» To do
Using the entries below, output each line exactly from the first through the one that contains "bodyLaneSetChannelTable_on (.refl _ _) (by decide)".

» Dataset entries
-- ==== Sys2Proof/Laws/Keeps/Commands.lean ====
section
/-!
SUPPORT. Which parts of the state each operation of Commands.lean touches.
-/
namespace Sys2Proof.Machine

theorem commandBody_keeps (i : Instr) (s : State) :
    Rep.keeps [.clock, .free, .cmd, .hostMem, .fuses, .glob, .chan, .lanes, .ports, .modules, .selv, .tdc, .gauge, .ref, .time, .ptp, .stitch, .parse, .fwd, .core, .contracts, .pair, .fw, .mbs, .fence, .events, .stats, .power] s (commandBody i s) := by
  unfold commandBody
  split
  · exact bodyNop_on (.refl _ _) (by decide)
  · exact bodyFence_on (.refl _ _) (by decide)
  · exact bodySysPowerDomain_on (.refl _ _) (by decide)
  · exact bodySysGetStatus_on (.refl _ _) (by decide)
  · exact bodySysSetBoard_on (.refl _ _) (by decide)
  · exact bodySysReset_on (.refl _ _) (by decide)
  · exact bodySysGetPower_on (.refl _ _) (by decide)
  · exact bodySysGetThermal_on (.refl _ _) (by decide)
  · exact bodySysConfigureThermal_on (.refl _ _) (by decide)
  · exact bodySysSetSensor_on (.refl _ _) (by decide)
  · exact bodyImgLoad_on (.refl _ _) (by decide)
  · exact bodyImgValidate_on (.refl _ _) (by decide)
  · exact bodyImgArm_on (.refl _ _) (by decide)
  · exact bodyImgDisarm_on (.refl _ _) (by decide)
  · exact bodyImgGetStatus_on (.refl _ _) (by decide)
  · exact bodyImgErase_on (.refl _ _) (by decide)
  · exact bodyPortConfigure_on (.refl _ _) (by decide)
  · exact bodyPortCastOn_on (.refl _ _) (by decide)
  · exact bodyPortBindOff_on (.refl _ _) (by decide)
  · exact bodyPortSetPolicy_on (.refl _ _) (by decide)
  · exact bodyLaneGetStatus_on (.refl _ _) (by decide)
  · exact bodyLaneGetLatency_on (.refl _ _) (by decide)
  · exact bodyLaneSetChannelTable_on (.refl _ _) (by decide)
  · exact bodyLaneRelatch_on (.refl _ _) (by decide)
  · exact bodyLaneSwatch_on (.refl _ _) (by decide)
  · exact bodyLaneSweep_on (.refl _ _) (by decide)
  · exact bodyLaneSweepRead_on (.refl _ _) (by decide)
  · exact bodySelvedgeConfigure_on (.refl _ _) (by decide)
  · exact bodySelvedgeGetRange_on (.refl _ _) (by decide)
  · exact bodyModuleRead_on (.refl _ _) (by decide)
  · exact bodyModuleWrite_on (.refl _ _) (by decide)
  · exact bodyTdcConfigureEvt_on (.refl _ _) (by decide)
  · exact bodyTdcConfigureGroup_on (.refl _ _) (by decide)
  · exact bodyTdcSetInterval_on (.refl _ _) (by decide)
  · exact bodyTdcGetChannel_on (.refl _ _) (by decide)
  · exact bodyTdcGetLane_on (.refl _ _) (by decide)
  · exact bodyTdcSetLaneWindow_on (.refl _ _) (by decide)
  · exact bodyTdcCaptureTap_on (.refl _ _) (by decide)
  · exact bodyGaugeConfigure_on (.refl _ _) (by decide)
  · exact bodyGaugeRun_on (.refl _ _) (by decide)
  · exact bodyGaugeFull_on (.refl _ _) (by decide)
  · exact bodyGaugeGetStatus_on (.refl _ _) (by decide)
  · exact bodyGaugeRestore_on (.refl _ _) (by decide)
  · exact bodyGaugeHold_on (.refl _ _) (by decide)
  · exact bodyRefConfigureSlot_on (.refl _ _) (by decide)
  · exact bodyRefConfigureSelection_on (.refl _ _) (by decide)
  · exact bodyRefConfigureDpll_on (.refl _ _) (by decide)
  · exact bodyRefCommand_on (.refl _ _) (by decide)
  · exact bodyRefGetSlot_on (.refl _ _) (by decide)
  · exact bodyRefGetDpll_on (.refl _ _) (by decide)
  · exact bodyRefSteer_on (.refl _ _) (by decide)
  · exact bodyRefConfigurePpsOut_on (.refl _ _) (by decide)
  · exact bodyRefConfigureClkout_on (.refl _ _) (by decide)
  · exact bodyRefGetClkout_on (.refl _ _) (by decide)
  · exact bodyTimeSet_on (.refl _ _) (by decide)
  · exact bodyTimeStep_on (.refl _ _) (by decide)
  · exact bodyTimeSetRate_on (.refl _ _) (by decide)
  · exact bodyTimeSetControl_on (.refl _ _) (by decide)
  · exact bodyTimeGet_on (.refl _ _) (by decide)
  · exact bodyTimeSetUtc_on (.refl _ _) (by decide)
  · exact bodySecSetStepGuard_on (.refl _ _) (by decide)
  · exact bodySecAuthoriseStep_on (.refl _ _) (by decide)
  · exact bodyPtpConfigureInstance_on (.refl _ _) (by decide)
  · exact bodyPtpConfigurePort_on (.refl _ _) (by decide)
  · exact bodyPtpGetInstance_on (.refl _ _) (by decide)
  · exact bodyPtpGetPort_on (.refl _ _) (by decide)
  · exact bodyPtpConfigureTc_on (.refl _ _) (by decide)
  · exact bodyServoConfigure_on (.refl _ _) (by decide)
  · exact bodyServoGet_on (.refl _ _) (by decide)
  · exact bodyAsymConfigure_on (.refl _ _) (by decide)
  · exact bodyAsymGet_on (.refl _ _) (by decide)
  · exact bodyMclkGet_on (.refl _ _) (by decide)
  · exact bodyMclkSetOrbit_on (.refl _ _) (by decide)
  · exact bodyStitchSend_on (.refl _ _) (by decide)
  · exact bodyStitchSendTimed_on (.refl _ _) (by decide)
  · exact bodyStitchCancelTimed_on (.refl _ _) (by decide)
  · exact bodyStitchGetPort_on (.refl _ _) (by decide)
  · exact bodyStitchGetSequencer_on (.refl _ _) (by decide)
  · exact bodyAclRead_on (.refl _ _) (by decide)
  · exact bodySteerRead_on (.refl _ _) (by decide)
  · exact bodyParseGetCounts_on (.refl _ _) (by decide)
  · exact bodySkeinGetStatus_on (.refl _ _) (by decide)
  · exact bodyCoreGetQueue_on (.refl _ _) (by decide)
  · exact bodyBufferGetStatus_on (.refl _ _) (by decide)
  · exact bodyCaptureConfigure_on (.refl _ _) (by decide)
  · exact bodyContractCheck_on (.refl _ _) (by decide)
  · exact bodyContractGet_on (.refl _ _) (by decide)
  · exact bodyTableLookup_on (.refl _ _) (by decide)
  · exact bodyTableReadIndex_on (.refl _ _) (by decide)
  · exact bodyTableGetUsage_on (.refl _ _) (by decide)
  · exact bodyPairConfigure_on (.refl _ _) (by decide)
  · exact bodyPairConfigurePort_on (.refl _ _) (by decide)
  · exact bodyPairGetStatus_on (.refl _ _) (by decide)
  · exact bodyPairSwitchover_on (.refl _ _) (by decide)
  · exact bodyPairResync_on (.refl _ _) (by decide)
  · exact bodyPairTest_on (.refl _ _) (by decide)
  · exact bodyPairGetDigest_on (.refl _ _) (by decide)
  · exact bodyPairGetDup_on (.refl _ _) (by decide)
  · exact bodySecChallenge_on (.refl _ _) (by decide)
  · exact bodySecResponse_on (.refl _ _) (by decide)
  · exact bodySecClose_on (.refl _ _) (by decide)
  · exact bodySecDebugLock_on (.refl _ _) (by decide)
  · exact bodySecRevokeKey_on (.refl _ _) (by decide)
  · exact bodySecSetMinVersion_on (.refl _ _) (by decide)
  · exact bodySecGetStatus_on (.refl _ _) (by decide)
  · exact bodyCounterClear_on (.refl _ _) (by decide)
  · exact bodyEventInject_on (.refl _ _) (by decide)
  · exact overlayBody_on (.refl _ _) (by decide)

theorem commandBody_on {kp : List Part} {b0 : State} {i : Instr} {s : State} (hk : goesOn kp b0 s) (hq : ∀ p ∈ [.clock, .free, .cmd, .hostMem, .fuses, .glob, .chan, .lanes, .ports, .modules, .selv, .tdc, .gauge, .ref, .time, .ptp, .stitch, .parse, .fwd, .core, .contracts, .pair, .fw, .mbs, .fence, .events, .stats, .power], p ∈ kp) :
    Rep.keeps kp b0 (commandBody i s) := .after hk ((commandBody_keeps i s).mono hq)

end Sys2Proof.Machine
end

» Answer to the problem
-- ==== Sys2Proof/Laws/Keeps/Commands.lean ====
section
/-!
SUPPORT. Which parts of the state each operation of Commands.lean touches.
-/
namespace Sys2Proof.Machine

theorem commandBody_keeps (i : Instr) (s : State) :
    Rep.keeps [.clock, .free, .cmd, .hostMem, .fuses, .glob, .chan, .lanes, .ports, .modules, .selv, .tdc, .gauge, .ref, .time, .ptp, .stitch, .parse, .fwd, .core, .contracts, .pair, .fw, .mbs, .fence, .events, .stats, .power] s (commandBody i s) := by
  unfold commandBody
  split
  · exact bodyNop_on (.refl _ _) (by decide)
  · exact bodyFence_on (.refl _ _) (by decide)
  · exact bodySysPowerDomain_on (.refl _ _) (by decide)
  · exact bodySysGetStatus_on (.refl _ _) (by decide)
  · exact bodySysSetBoard_on (.refl _ _) (by decide)
  · exact bodySysReset_on (.refl _ _) (by decide)
  · exact bodySysGetPower_on (.refl _ _) (by decide)
  · exact bodySysGetThermal_on (.refl _ _) (by decide)
  · exact bodySysConfigureThermal_on (.refl _ _) (by decide)
  · exact bodySysSetSensor_on (.refl _ _) (by decide)
  · exact bodyImgLoad_on (.refl _ _) (by decide)
  · exact bodyImgValidate_on (.refl _ _) (by decide)
  · exact bodyImgArm_on (.refl _ _) (by decide)
  · exact bodyImgDisarm_on (.refl _ _) (by decide)
  · exact bodyImgGetStatus_on (.refl _ _) (by decide)
  · exact bodyImgErase_on (.refl _ _) (by decide)
  · exact bodyPortConfigure_on (.refl _ _) (by decide)
  · exact bodyPortCastOn_on (.refl _ _) (by decide)
  · exact bodyPortBindOff_on (.refl _ _) (by decide)
  · exact bodyPortSetPolicy_on (.refl _ _) (by decide)
  · exact bodyLaneGetStatus_on (.refl _ _) (by decide)
  · exact bodyLaneGetLatency_on (.refl _ _) (by decide)
  · exact bodyLaneSetChannelTable_on (.refl _ _) (by decide)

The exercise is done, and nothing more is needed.